(BFM Bourse) - Les cours de l’or noir ont regagné du terrain grâce à la volonté de l’Opep+ d’agir pour stabiliser un marché erratique. D’autres déterminants pourraient soutenir la matière première à plus ou moins long terme.
Le pétrole reprend de la hauteur sur les dernières séances. Minés par de nombreuses craintes – récession, inquiétude sur la demande chinoise, perspective d’un accord sur le nucléaire iranien – les cours de l’or noir avaient perdu environ 25% par rapport à début juin, la semaine dernière. Par rapport à leur pic de début mars, lors du début de la guerre en Ukraine, la chute avait même atteint environ 30%.
Mais le pétrole a récemment retrouvé une dynamique plus favorable qui a permis au contrat sur le Brent de mer du Nord pour livraison en octobre de terminer mardi au-dessus des 100 dollars le baril, un seuil symbolique qu’il n’avait pas franchi depuis le début du mois. Mercredi après-midi, le contrat grignote encore 0,4% à 100,61 dollars. L’autre grande référence du marché, le WTI coté sur le New York Mercantile Exchange (Nymex) évolue aussi en hausse, le contrat pour livraison en octobre prenant 0,5% à 94,18 dollars.
L'Opep+ guette le possible accord iranien
Le marché a récemment été porté par le volontarisme des pays producteurs.

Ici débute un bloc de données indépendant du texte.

-- ==== Sys2Proof/Tests/Slice0.lean ====
section
/-! SUPPORT. The model's own tests: the check of WellFormed, words written out from the spec's encoding, vectors of
spec/95_test_vectors.md (each test names its vector), and, for every obligation with hypotheses, a state and operands that meet them
(test_meets_…). -/

-- One theorem after another: many evaluations at once each reserve a thread's stack.
set_option Elab.async false

namespace Sys2Proof.Tests

open Sys2Proof.Machine

/-- The registers, with the spec's default configuration. -/
def blockWith (value target delta remaining duration : Word) (degen : Bool) : State :=
  { State.reset with regs := ⟨value, target, delta, remaining, duration, degen⟩ }

/-- The instruction answers a next state of which the test holds. -/
def runs (i : Instr) (s : State) (test : State → Bool) : Bool :=
  match exec i s with
  | .next t => test t
  | .fault _ => false
  | .refused _ => false

/-- One step answers a next state of which the test holds. -/
def steps (s : State) (test : State → Bool) : Bool :=
  match step s with
  | .next t => test t
  | .fault _ => false
  | .refused _ => false

/-! ## WellFormed: RESERVED is no verdict on a command its port accepts (R49, R50) -/

theorem test_wellFormed_refuses_reserved_step : (Instr.reserved .sample 0x01#8).wellFormed = false := by decide
theorem test_wellFormed_refuses_reserved_read : (Instr.reserved .control 0x0B#8).wellFormed = false := by decide
theorem test_wellFormed_refuses_reserved_first_control : (Instr.reserved .control 0x02#8).wellFormed = false := by decide
theorem test_wellFormed_takes_wrong_port : (Instr.reserved .control 0x01#8).wellFormed = true := by decide
theorem test_wellFormed_takes_unused : (Instr.reserved .sample 0x0C#8).wellFormed = true := by decide

/-! ## Decoding: words from R46 and spec/95_test_vectors.md -/

theorem test_decode_step : decode ⟨.sample, 0x0100000000#40⟩ = .step := by decide
theorem test_decode_step_operand : decode ⟨.sample, 0x01FFFFFFFF#40⟩ = .step := by decide -- V-S9
theorem test_decode_setTarget : decode ⟨.control, 0x0240000000#40⟩ = .setTarget 0x40000000#32 := by decide -- V-W1
theorem test_decode_setDuration : decode ⟨.control, 0x030000BB80#40⟩ = .setDuration 48000#32 := by decide -- V-R6
theorem test_decode_init : decode ⟨.control, 0x0442F00000#40⟩ = .init 0x42F00000#32 := by decide -- V-W14
theorem test_decode_readValue : decode ⟨.sample, 0x0500000000#40⟩ = .readValue .sample := by decide
theorem test_decode_readTarget : decode ⟨.control, 0x0600000000#40⟩ = .readTarget .control := by decide
theorem test_decode_complete : decode ⟨.sample, 0x0700000000#40⟩ = .complete .sample := by decide
theorem test_decode_readStatus : decode ⟨.control, 0x0800000000#40⟩ = .readStatus .control := by decide
theorem test_decode_readRemaining : decode ⟨.control, 0x0900000000#40⟩ = .readRemaining := by decide
theorem test_decode_readDuration : decode ⟨.control, 0x0A00000000#40⟩ = .readDuration := by decide
theorem test_decode_readDelta : decode ⟨.control, 0x0B00000000#40⟩ = .readDelta := by decide
theorem test_decode_reserved : decode ⟨.control, 0x0012345678#40⟩ = .reserved .control 0x00#8 := by decide -- V-X1
theorem test_decode_reserved_high : decode ⟨.sample, 0xFFFFFFFFFF#40⟩ = .reserved .sample 0xFF#8 := by decide -- V-X2
theorem test_decode_step_on_control : decode ⟨.control, 0x0100000000#40⟩ = .reserved .control 0x01#8 := by decide -- V-X3
theorem test_decode_writes_on_sample : decode ⟨.sample, 0x0240000000#40⟩ = .reserved .sample 0x02#8 := by decide -- V-X4
theorem test_decode_delta_on_sample : decode ⟨.sample, 0x0B00000000#40⟩ = .reserved .sample 0x0B#8 := by decide -- V-X5
theorem test_decodeTableWord_step : decodeTableWord 40 0x0100000000 = some .step := by decide
theorem test_decodeTableWord_reserved : decodeTableWord 40 0x8000000000 = some (.reserved .control 0x80#8) := by decide
theorem test_decodeTableWord_too_long : decodeTableWord 48 0x010000000000 = none := by decide
theorem test_encode_init : (encode (.init 0x40400000#32)).word = 0x0440400000#40 := by decide -- V-W13
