-- ==== Sys2Proof/Decode.lean ====
section
/-! DEFINITION. The command word: fields (30_encoding.md R67), decoder (R66, R71, R72), encoder (R74). -/

namespace Sys2Proof

/-- Why a word is no legal command (30_encoding.md R72), in the order in which R66 tests. -/
inductive DecodeError where
  /-- RSV = w[31:14] is not 0. -/
  | reservedBits
  /-- SH = w[13:8] is not 0 and OP is not FXMUL's. -/
  | shiftNotAllowed
  /-- OP is one of the reserved opcodes 0x09..0xFF (R73). -/
  | reservedOpcode
deriving DecidableEq, Repr

/-- OP = w[7:0] (30_encoding.md R67). -/
def opField (w : Word) : BitVec 8 := w.extractLsb' 0 8

/-- SH = w[13:8] (30_encoding.md R67). -/
def shField (w : Word) : BitVec 6 := w.extractLsb' 8 6

/-- RSV = w[31:14] (30_encoding.md R67). -/
def rsvField (w : Word) : BitVec 18 := w.extractLsb' 14 18

/-- The commands whose only field is OP (30_encoding.md R66, the `case op of`; R71). -/
def decodePlain (op : BitVec 8) : Except DecodeError Instr :=
  match op.toNat with
  | 0x00 => .ok .nop
  | 0x02 => .ok .scale
  | 0x03 => .ok .poly
  | 0x04 => .ok .clamp
  | 0x05 => .ok .tomm
  | 0x06 => .ok .readum
  | 0x07 => .ok .readmm
  | 0x08 => .ok .clrst
  | _ => .error .reservedOpcode

/-- The decoder of `Execute(w)` (30_encoding.md R66): total on every word, rejecting by name. Every command is
exactly one word (R70). -/
def decode (w : Word) : Except DecodeError Instr :=
  if rsvField w ≠ 0 then .error .reservedBits
  else if opField w = 0x01#8 then .ok (.fxmul (shField w).toNat)
  else if shField w ≠ 0 then .error .shiftNotAllowed
  else decodePlain (opField w)

/-- OP of each command (30_encoding.md R71). -/
def Instr.opcode : Instr → BitVec 8
  | .nop => 0x00#8
  | .fxmul _ => 0x01#8
  | .scale => 0x02#8
  | .poly => 0x03#8
  | .clamp => 0x04#8
  | .tomm => 0x05#8
  | .readum => 0x06#8
  | .readmm => 0x07#8
  | .clrst => 0x08#8

/-- SH of each command, before it is cut to six bits: 0 outside FXMUL (30_encoding.md R67). -/
def Instr.shift : Instr → Nat
  | .fxmul sh => sh
  | .nop | .scale | .poly | .clamp | .tomm | .readum | .readmm | .clrst => 0

/-- The command word RSV = 0, SH, OP (30_encoding.md R67, R74). -/
def encode (i : Instr) : Word :=
  (0#18 ++ (BitVec.ofNat 6 i.shift ++ i.opcode) : BitVec (18 + (6 + 8)))

/-- The command the decoder reads from an opcode-table row's bits `w`, numbered with bit 0 the least significant
(spec/opcode_table.json). Every command is one 32-bit word (30_encoding.md R70), so a number with a bit above
bit 31 is no command. -/
def decodeTableWord (nbits w : Nat) : Option Instr :=
  let bits := w % 2 ^ nbits
  if bits < 2 ^ 32 then (decode (BitVec.ofNat 32 bits)).toOption else none

end Sys2Proof
end

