-- ==== Sys2Proof/Machine/Dispatch.lean ====
section
/-! DEFINITION. One arm per command (30_encoding.md R66, R71). -/

namespace Sys2Proof.Machine

def exec (i : Instr) (s : State) : Host.Outcome State Fault Refusal :=
  match i with
  | .nop => Sys2Proof.Machine.execNop s
  | .fxmul sh => Sys2Proof.Machine.execFxmul sh s
  | .scale => Sys2Proof.Machine.execScale s
  | .poly => Sys2Proof.Machine.execPoly s
  | .clamp => Sys2Proof.Machine.execClamp s
  | .tomm => Sys2Proof.Machine.execTomm s
  | .readum => Sys2Proof.Machine.execReadum s
  | .readmm => Sys2Proof.Machine.execReadmm s
  | .clrst => Sys2Proof.Machine.execClrst s

end Sys2Proof.Machine
end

Lundi, le ministre saoudien de l’Energie, Abdelaziz ben Salmane, a affirmé à Bloomberg que l’Opep+, qui réunit l’Opep (Organisation des pays exportateurs de pétrole) et certains alliés comme le Mexique et la Russie, avait les moyens de "réduire à tout moment sa production" pour faire face aux défis d’un marché "tombé dans un cercle vicieux de faible liquidité et de volatilité extrême".
Selon l’agence Reuters, qui s’appuie sur plusieurs sources au sein du cartel, ces baisses de production seraient décidées en cas d’accord sur le nucléaire iranien, qui lèverait alors les sanctions sur les exportations de Téhéran. Le pays du Moyen-Orient produit actuellement environ 2,5 millions de barils par jour, d’après Bloomberg. Le pays pourrait, en cas d’accord, revenir en six mois à un niveau proche de ses pleines capacités de production, de 3,7 millions de barils par jour, a expliqué à l’agence de presse américaine, Iman Nasseri, directeur de la société de conseil FGE.
"Le fait que l'Opep a signalé qu'elle pourrait effectivement réduire à nouveau [sa] production montre la nature précaire" d’un pari sur la baisse des cours, considère Neil Wilson de Markets.com.
"Il semble que l'Opep+ soit déterminée à voir le prix du pétrole à trois chiffres malgré les sérieux vents contraires auxquels est confrontée l'économie mondiale", souligne de son côté Craig Erlam, analyste de marché chez Oanda.
L’expert note que les prix de l’or noir sont également soutenus par des informations faisant état d’une interruption des approvisionnements en provenance du Kazakhstan via le terminal de la mer Noire du Caspian Pipeline Consortium (CPC). "Ce n'est pas la première fois que les flux en provenance de ce pays et transitant par la Russie sont perturbés cette année, et la panne devrait durer au moins un mois", ajoute-t-il.
"Déplétion naturelle" et demande chinoise
A plus long terme d’autres éléments sont susceptibles de tirer les prix vers le haut. La demande chinoise pourrait se redresser au second semestre, soutenue par des politiques de relance passant par des investissements dans les infrastructures ou des mesures de baisse de la fiscalité.
De plus, en raison de la flambée des prix du gaz, certains industriels commencent à réfléchir à passer du gaz au pétrole comme source d’énergie. C'est le cas par exemple de Michelin, qui a indiqué cet été qu'il se préparait dans ses usines à convertir ses chaudières pour qu'elles soient capables de tourner avec du gaz, du pétrole ou du charbon en fonction de l'évolution des cours et des pénuries d'approvisionnement.
Le pétrole reste par ailleurs un marché particulier où l’offre est structurellement contrainte par un phénomène dit de "déplétion naturelle", qui conduit la production des puits à diminuer chaque année de 4% à 5%. Or "compte tenu des contraintes environnementales, de la nécessité de faire la transition énergétique pour prendre en compte le changement climatique, les investissements dans le secteur pétrolier ont été insuffisants ces cinq-six dernières années pour compenser cette baisse de la production", expliquait la semaine dernière sur BFM Business, Benjamin Louvet, gérant matières premières chez OFI AM.
La banque UBS estime que le Brent pourrait atteindre 125 dollars le baril d'ici à la fin de l'année.